Quiero que
los libros no me suelten durante días después de haberlos terminado, seguir al
lado de sus personajes y dentro de su mundo interior y su mundo exterior como
si sus experiencias cerradas y abiertas fueran las mías. Otro libro que ha
conseguido este año que conviva tan intensamente con su propia dimensión es
Últimos tragos, con el que Graham Swift ganó el Man Booker Prize en 1996.
Antes de
abrir el libro conocía su trama. Había visto, dos veces, la película que lo lleva
a la pantalla, Last orders, rodada en 2001 por Fred Schepisi. Michael Caine,
Bob Hoskins, Tom Courtenay, Ray Winstone, David Hemmings y Helen Mirren forman
el reparto principal de un hermoso film ejemplarmente adaptado de la novela,
los monólogos cruzados de cuatro personajes (y otros de su entorno) que llevan
en un viaje en coche por el sur de Inglaterra las cenizas de su amigo Jack
hasta la orilla del mar. El libro lo tenía en casa desde hace tiempo y no fui
yo el primero en leerlo. Ahora lo ubico en esa estantería mental de libros
imprescindibles.
Swift me absorbe
y exige para después liberarme de placer. Cava en los rincones más escondidos de
sus personajes y los enseña desnudos, en su vulnerabilidad.
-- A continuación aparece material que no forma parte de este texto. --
-- ==== Sys2Proof/Laws/State.lean ====
section
/-!
SUPPORT. One lemma per field for each update of the state, and what each accessor gives after the update that goes with it.
-/
namespace Sys2Proof.Machine

set_option Elab.async false

variable {s : State}

@[simp] theorem setReg_pending {a v} : (setReg a v s).pending = s.pending := rfl
@[simp] theorem setReg_mode {a v} : (setReg a v s).mode = s.mode := rfl
@[simp] theorem setReg_time {a v} : (setReg a v s).time = s.time := rfl
@[simp] theorem setReg_cut {a v} : (setReg a v s).cut = s.cut := rfl
@[simp] theorem setReg_mgmt {a v} : (setReg a v s).mgmt = s.mgmt := rfl
@[simp] theorem setReg_startup {a v} : (setReg a v s).startup = s.startup := rfl
@[simp] theorem setReg_cal {a v} : (setReg a v s).cal = s.cal := rfl
@[simp] theorem setReg_rx {a v} : (setReg a v s).rx = s.rx := rfl
@[simp] theorem setReg_tx {a v} : (setReg a v s).tx = s.tx := rfl
@[simp] theorem setReg_lk {a v} : (setReg a v s).lk = s.lk := rfl
@[simp] theorem setReg_aq {a v} : (setReg a v s).aq = s.aq := rfl
@[simp] theorem setReg_adcs {a v} : (setReg a v s).adcs = s.adcs := rfl
@[simp] theorem setReg_sc {a v} : (setReg a v s).sc = s.sc := rfl
@[simp] theorem setReg_motionIn {a v} : (setReg a v s).motionIn = s.motionIn := rfl
@[simp] theorem setReg_supplyIn {a v} : (setReg a v s).supplyIn = s.supplyIn := rfl
@[simp] theorem setReg_testIn {a v} : (setReg a v s).testIn = s.testIn := rfl
@[simp] theorem setReg_pairSt {a v} : (setReg a v s).pairSt = s.pairSt := rfl
@[simp] theorem setReg_sf {a v} : (setReg a v s).sf = s.sf := rfl
@[simp] theorem setReg_hk {a v} : (setReg a v s).hk = s.hk := rfl
@[simp] theorem setReg_fw {a v} : (setReg a v s).fw = s.fw := rfl
@[simp] theorem setReg_tap {a v} : (setReg a v s).tap = s.tap := rfl
@[simp] theorem setReg_fresh {a v} : (setReg a v s).fresh = s.fresh := rfl

@[simp] theorem fset_pending {a f v} : (fset a f v s).pending = s.pending := rfl
@[simp] theorem fset_mode {a f v} : (fset a f v s).mode = s.mode := rfl
@[simp] theorem fset_time {a f v} : (fset a f v s).time = s.time := rfl
@[simp] theorem fset_cut {a f v} : (fset a f v s).cut = s.cut := rfl
@[simp] theorem fset_mgmt {a f v} : (fset a f v s).mgmt = s.mgmt := rfl
@[simp] theorem fset_startup {a f v} : (fset a f v s).startup = s.startup := rfl
@[simp] theorem fset_cal {a f v} : (fset a f v s).cal = s.cal := rfl
@[simp] theorem fset_rx {a f v} : (fset a f v s).rx = s.rx := rfl
@[simp] theorem fset_tx {a f v} : (fset a f v s).tx = s.tx := rfl
@[simp] theorem fset_lk {a f v} : (fset a f v s).lk = s.lk := rfl
@[simp] theorem fset_aq {a f v} : (fset a f v s).aq = s.aq := rfl
@[simp] theorem fset_adcs {a f v} : (fset a f v s).adcs = s.adcs := rfl
@[simp] theorem fset_sc {a f v} : (fset a f v s).sc = s.sc := rfl
@[simp] theorem fset_motionIn {a f v} : (fset a f v s).motionIn = s.motionIn := rfl
@[simp] theorem fset_supplyIn {a f v} : (fset a f v s).supplyIn = s.supplyIn := rfl
@[simp] theorem fset_testIn {a f v} : (fset a f v s).testIn = s.testIn := rfl
@[simp] theorem fset_pairSt {a f v} : (fset a f v s).pairSt = s.pairSt := rfl
@[simp] theorem fset_sf {a f v} : (fset a f v s).sf = s.sf := rfl
@[simp] theorem fset_hk {a f v} : (fset a f v s).hk = s.hk := rfl
@[simp] theorem fset_fw {a f v} : (fset a f v s).fw = s.fw := rfl
@[simp] theorem fset_tap {a f v} : (fset a f v s).tap = s.tap := rfl
@[simp] theorem fset_fresh {a f v} : (fset a f v s).fresh = s.fresh := rfl

@[simp] theorem fsets_pending {a l} : (fsets a l s).pending = s.pending := rfl
@[simp] theorem fsets_mode {a l} : (fsets a l s).mode = s.mode := rfl
@[simp] theorem fsets_time {a l} : (fsets a l s).time = s.time := rfl
@[simp] theorem fsets_cut {a l} : (fsets a l s).cut = s.cut := rfl
@[simp] theorem fsets_mgmt {a l} : (fsets a l s).mgmt = s.mgmt := rfl
@[simp] theorem fsets_startup {a l} : (fsets a l s).startup = s.startup := rfl
@[simp] theorem fsets_cal {a l} : (fsets a l s).cal = s.cal := rfl
@[simp] theorem fsets_rx {a l} : (fsets a l s).rx = s.rx := rfl
@[simp] theorem fsets_tx {a l} : (fsets a l s).tx = s.tx := rfl
@[simp] theorem fsets_lk {a l} : (fsets a l s).lk = s.lk := rfl
@[simp] theorem fsets_aq {a l} : (fsets a l s).aq = s.aq := rfl
@[simp] theorem fsets_adcs {a l} : (fsets a l s).adcs = s.adcs := rfl
@[simp] theorem fsets_sc {a l} : (fsets a l s).sc = s.sc := rfl
@[simp] theorem fsets_motionIn {a l} : (fsets a l s).motionIn = s.motionIn := rfl
@[simp] theorem fsets_supplyIn {a l} : (fsets a l s).supplyIn = s.supplyIn := rfl
@[simp] theorem fsets_testIn {a l} : (fsets a l s).testIn = s.testIn := rfl
@[simp] theorem fsets_pairSt {a l} : (fsets a l s).pairSt = s.pairSt := rfl
@[simp] theorem fsets_sf {a l} : (fsets a l s).sf = s.sf := rfl
@[simp] theorem fsets_hk {a l} : (fsets a l s).hk = s.hk := rfl
@[simp] theorem fsets_fw {a l} : (fsets a l s).fw = s.fw := rfl
@[simp] theorem fsets_tap {a l} : (fsets a l s).tap = s.tap := rfl
@[simp] theorem fsets_fresh {a l} : (fsets a l s).fresh = s.fresh := rfl
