-- ==== Sys2Proof/Tests/Slice0.lean ====
section
/-!
SUPPORT. Tests: an ill-formed term for each check of WellFormed; for every obligation a state and operands that meet the hypotheses of each of
its clauses; and single steps whose expected results come from the manual's rules and worked examples.
-/
namespace Sys2Proof.Tests

-- One theorem at a time: every one is the kernel's own evaluation, and each takes a thread while it waits.
set_option Elab.async false

open Sys2Proof Sys2Proof.Machine

/-! ### Small states -/

/-- Set fields of registers. -/
def w (l : List (Nat × Fld × Nat)) (s : State) : State := l.foldl (fun t e => fset e.1 e.2.1 e.2.2 t) s

/-- Every power domain is on and good, the timebase runs, start-up is over, and the device is in CONFIGURED with no Cut. -/
def base : State :=
  [0, 1, 2].foldl (fun t i => setReg (PWR_DOM_ON i) 0xFFFFFFFF (setReg (PWR_DOM_GOOD i) 0xFFFFFFFF t))
    (fset MODE_STATUS MODE_STATUS.phase 4 { State.reset with
      mode := .configured, time := { State.reset.time with running := true, tbase := 5000000 }, startup := { State.reset.startup with ready := false } })

/-- The register takes accesses, as a Bool. -/
def takesB (s : State) (a : Nat) : Bool := s.answers && decide (s.targetStatus a = 0)

theorem takesB_iff (s : State) (a : Nat) : takesB s a = true ↔ s.takes a := by
  simp [takesB, State.takes]

/-- The state in which a command ends. -/
def run (c : Instr) (s : State) : State := match exec c s with | .next t => t | _ => s

/-- A device with a Cut in force: RX block 0, emitter block 0, lane block 0, the capture unit and the scanner enabled, and the frames given. -/
def cut (l : List Frame) (s : State) : State :=
  { s with cut := { s.cut with live := some ([⟨0x08FFFF00, 1, [1, 1]⟩, ⟨0x04FFFF00, 1, [1]⟩, ⟨0x05FFFF00, 1, [1]⟩, ⟨0x06FFFF00, 1, [1]⟩, ⟨0x03FFFF00, 1, [1]⟩] ++ l) } }

/-- A parameter word of a plane. -/
def param (a : Nat) (w : Word) : Frame := ⟨a, 2, [w]⟩

/-- A device in RUN whose RX block 0 has a pixel boundary to come. -/
def bound : State :=
  setBlk 0 { opens := [{ seq := 0, frame := 0, m := 0, start := 5000100, shots := 4, period := 1000, index := 7 }] } { cut [] base with mode := .run }

/-- A pixel in progress, and a slot, a window, an edge and a pulse of it. -/
def pix : Pixel :=
  { frame := 0, m := 0, start := 5000000, shots := 4, period := 1000, index := 7, cls := 0, plane := (cut [] base).cut.live, epoch := 1, frag := 0,
    skew := 0, tables := [], rtable := [], wins := List.replicate 16 { o := 0, kEff := 0, reach := 256 }, amb := [], flags := 0, slew := false, cells := [], b2 := none,
    cutAt := none, closedAt := none, read := 0 }
def slot : Slot :=
  { seq := 0, frame := 0, n := 0, m := 0, k := 0, kind := .fire, tn := 5000000, code := 0, fires := [{ emitter := 0, ns := 5000000, q := 0, suppressed := false, dead := false }],
    own := true, known := [], dark := false, judged := 0, counted := 0 }
def win : Win := { view := pix.view 0, n := 0, m := 0, k := 0, frame := 0, kind := .fire, start := 5000000 * 2048, used := 0, closed := none, first := none, judged := false }
def edge : Edge := { ns := 5000001, phase := 0, rising := true, high := false, ovl := false, dead := false }
def pulse : Pulse :=
  { interval := 300, odd := false, shot := 0, pulse := 0, tot := 100, high := false, ovl := false, near := false, prev := false, totOpen := false, dead := false }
Últimos tragos se
mueve hacia delante y hacia atrás, se detiene en escenas que entrelazan palabras
y pensamientos y arroja luz sobre el porqué de nuestros actos y la fragilidad
de los secretos. El pub donde los amigos compartían sus vidas después de cada
trabajo, familias rotas y hombres solos, hijos que huyen y vuelven, las últimas
voluntades fiadas a la fuerza de la amistad. Vida y muerte conviven
inseparables en la obra de Swift (El país del agua, El Domingo de las Madres,
Fuera de este mundo), en viajes que dan sentido a lo que nos define como
efímeros e insignificantes seres humanos.